Like Maraviglia, LMR Partners LLP benefited from being nimble. Its $750 million LMR Fund gained 38.7 percent last year after rising 30.4 percent in 2010, according to investors. The firm takes positions in currencies, bonds, stocks and commodities for time horizons as short as a day, based on economic data and price discrepancies spotted by computers.

Former UBS AG traders Benjamin Levine and Stefan Renold and ex-Goldman Sachs Group Inc. trader Andrew Manuel kept size in mind when they started London-based LMR in 2010. They stopped taking money in April as assets grew to about $600 million, with the majority of the firm's capital coming from Donald Sussman's Paloma Partners LLC, said two people familiar with the matter. They declined to be identified because the firm is private.

OVS Switches Tactics

When LMR decided in November to accept more money at a higher performance fee of 30 percent, rather than the 20 percent they had been charging, clients sought to invest $300 million, the people said. LMR accepted about $150 million and closed the fund. It's now raising assets for a new hedge fund.

OVS Capital Management LLP has increased its assets to more than $300 million from $18 million in January 2011 after making profitable trades from a strategy that proved challenging for hedge funds last year: betting on European companies they thought were likely to be taken over.

When mergers dried up amid uncertainty over Europe's debt crisis, OVS switched tack into so-called relative-value trades that try to benefit from small price differences in related securities, according to a Jan. 12 note sent to clients. OVS plans to close its hedge fund to new investors in April.

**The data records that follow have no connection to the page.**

theorem scan_idle {p : Part} (h : anyPending p = false) (cls : HeadClass) : scan p cls = none := by
  unfold scan
  rw [List.find?_eq_none]
  intro i _
  split
  · simp only [headClass_idle h]
    exact fun e => nomatch e
  · exact Bool.false_ne_true

/-- With no burst pending no grant decision is made (R126). -/
theorem moDecision_idle {p : Part} (h : anyPending p = false) : moDecision p = p := by
  rcases moDecision_cases p with e | ⟨i, -, g, -⟩
  · exact e
  · unfold stopPhase at g
    rw [scan_idle h, scan_idle h] at g
    split at g <;> cases g

theorem idleSwap_cases (p : Part) :
    (anyPending p = false ∧ idleSwap p = moDecision (swapWheel p)) ∨ (anyPending p = true ∧ idleSwap p = p) := by
  unfold idleSwap
  cases anyPending p
  · exact Or.inl ⟨rfl, rfl⟩
  · exact Or.inr ⟨rfl, rfl⟩

theorem idleSwap_none {p : Part} (h : p.mo.pendingWheel = none) : idleSwap p = p := by
  rcases idleSwap_cases p with ⟨g, e⟩ | ⟨-, e⟩ <;> rw [e]
  rw [swapWheel_none h, moDecision_idle g]

theorem idleSwap_aside {n : Port} (p : Part) (h : quiet n p) : (idleSwap p).aside n = p.aside n := by
  rcases idleSwap_cases p with ⟨-, e⟩ | ⟨-, e⟩ <;> rw [e]
  have w := swapWheel_aside p h
  rw [moDecision_aside _ (quiet_of_aside w h), w]

/-- With no wheel pending, a grant decision leaves the ports and what steers them. -/
theorem moDecision_stay (p : Part) (h : p.mo.pendingWheel = none) : PortsStay (moDecision p) p := by
  rcases moDecision_cases p with e | ⟨i, -, -, e⟩ <;> rw [e]
  · exact PortsStay.refl p
  · have a := grantAt_stay i p
    rw [swapAfter_none (by rw [(grantAt_wheels i p).2, h])]
    exact a

theorem adoptSweep_cases (p : Part) :
    adoptSweep p = p ∨
    adoptSweep p = reportDevice true (p.mapMrc (fun m => { m with adoptionTimer := none })) := by
  unfold adoptSweep
  split
  · exact Or.inr rfl
  · exact Or.inl rfl

@[simp] theorem adoptSweep_aside (p : Part) (n : Port) : (adoptSweep p).aside n = p.aside n := by
  rcases adoptSweep_cases p with e | e <;> rw [e]
  simp

theorem adoptSweep_keeps (p : Part) :
    (adoptSweep p).ports = p.ports ∧ (adoptSweep p).bu = p.bu ∧ (adoptSweep p).ms = p.ms ∧
    (adoptSweep p).lanes = p.lanes ∧ (adoptSweep p).mo = p.mo ∧ (adoptSweep p).ptp = p.ptp := by
  rcases adoptSweep_cases p with e | e <;> rw [e] <;> simp

/-- The end of a command leaves alone every port that no swap of the wheel can admit and no grant can reach. -/
theorem settle_aside {n : Port} (p : Part) (h : quiet n p) : (settle p).aside n = p.aside n := by
  have k := adoptSweep_aside p n
  have m := moDecision_aside _ (quiet_of_aside k h)
  rw [settle, idleSwap_aside _ (quiet_of_aside (m.trans k) h), m, k]

theorem settle_port {n : Port} (p : Part) (h : quiet n p) :
    (settle p).port n = { p.port n with stamp := ((settle p).port n).stamp } := port_of_aside (settle_aside p h)

theorem settle_port_open {n : Port} (p : Part) (h : quiet n p) (g : (p.port n).state.closed = false) :
    (settle p).port n = p.port n := port_of_aside_open (settle_aside p h) g

/-- With no wheel pending, the end of a command is the adoption sweep and a grant decision. -/
theorem settle_none {p : Part} (h : p.mo.pendingWheel = none) : settle p = moDecision (adoptSweep p) := by
  have k : (adoptSweep p).mo.pendingWheel = none := by rw [(adoptSweep_keeps p).2.2.2.2.1, h]
  rw [settle, idleSwap_none (moDecision_pending k)]

/-- With no wheel pending, the end of a command changes no port, no lane, and neither the budget nor the sequencer. -/
theorem settle_stay (p : Part) (h : p.mo.pendingWheel = none) :
    (settle p).ports = p.ports ∧ (settle p).bu = p.bu ∧ (settle p).ms = p.ms ∧ (settle p).lanes = p.lanes := by
  have k := adoptSweep_keeps p
  have g := moDecision_stay (adoptSweep p) (by rw [k.2.2.2.2.1, h])
  rw [settle_none h]
  exact ⟨g.1.trans k.1, g.2.1.trans k.2.1, g.2.2.1.trans k.2.2.1, g.2.2.2.1.trans k.2.2.2.1⟩

end Sys2Proof.Machine
end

London-based OVS, led by ex-HBK Investments LP trader Sam Morland, rose 7.8 percent last year and gained about 2 percent in January. Other so-called event-driven hedge funds with a European focus fell 5.4 percent in 2011, according to Singapore- based data firm Eurekahedge Pte.

Executives at LMR and OVS declined to comment.

Data from Barclays Capital shows that modestly sized hedge funds are both the industry's best and worst performers. Worldwide, funds with less than $100 million of assets reaped an annualized average gain of 10.1 percent from 2001 through 2010, according to an April study published by the London-based securities firm. Firms managing between $100 million and $500 million returned 8.3 percent a year over the same period, and those with more than $500 million of assets returned 8 percent.

The outperformance was more pronounced when Barclays limited its study to firms with the best returns. The top quartile of small hedge funds generated annual average returns of 99 percent, while mid-sized firms rose 71 percent and the biggest funds gained 60 percent.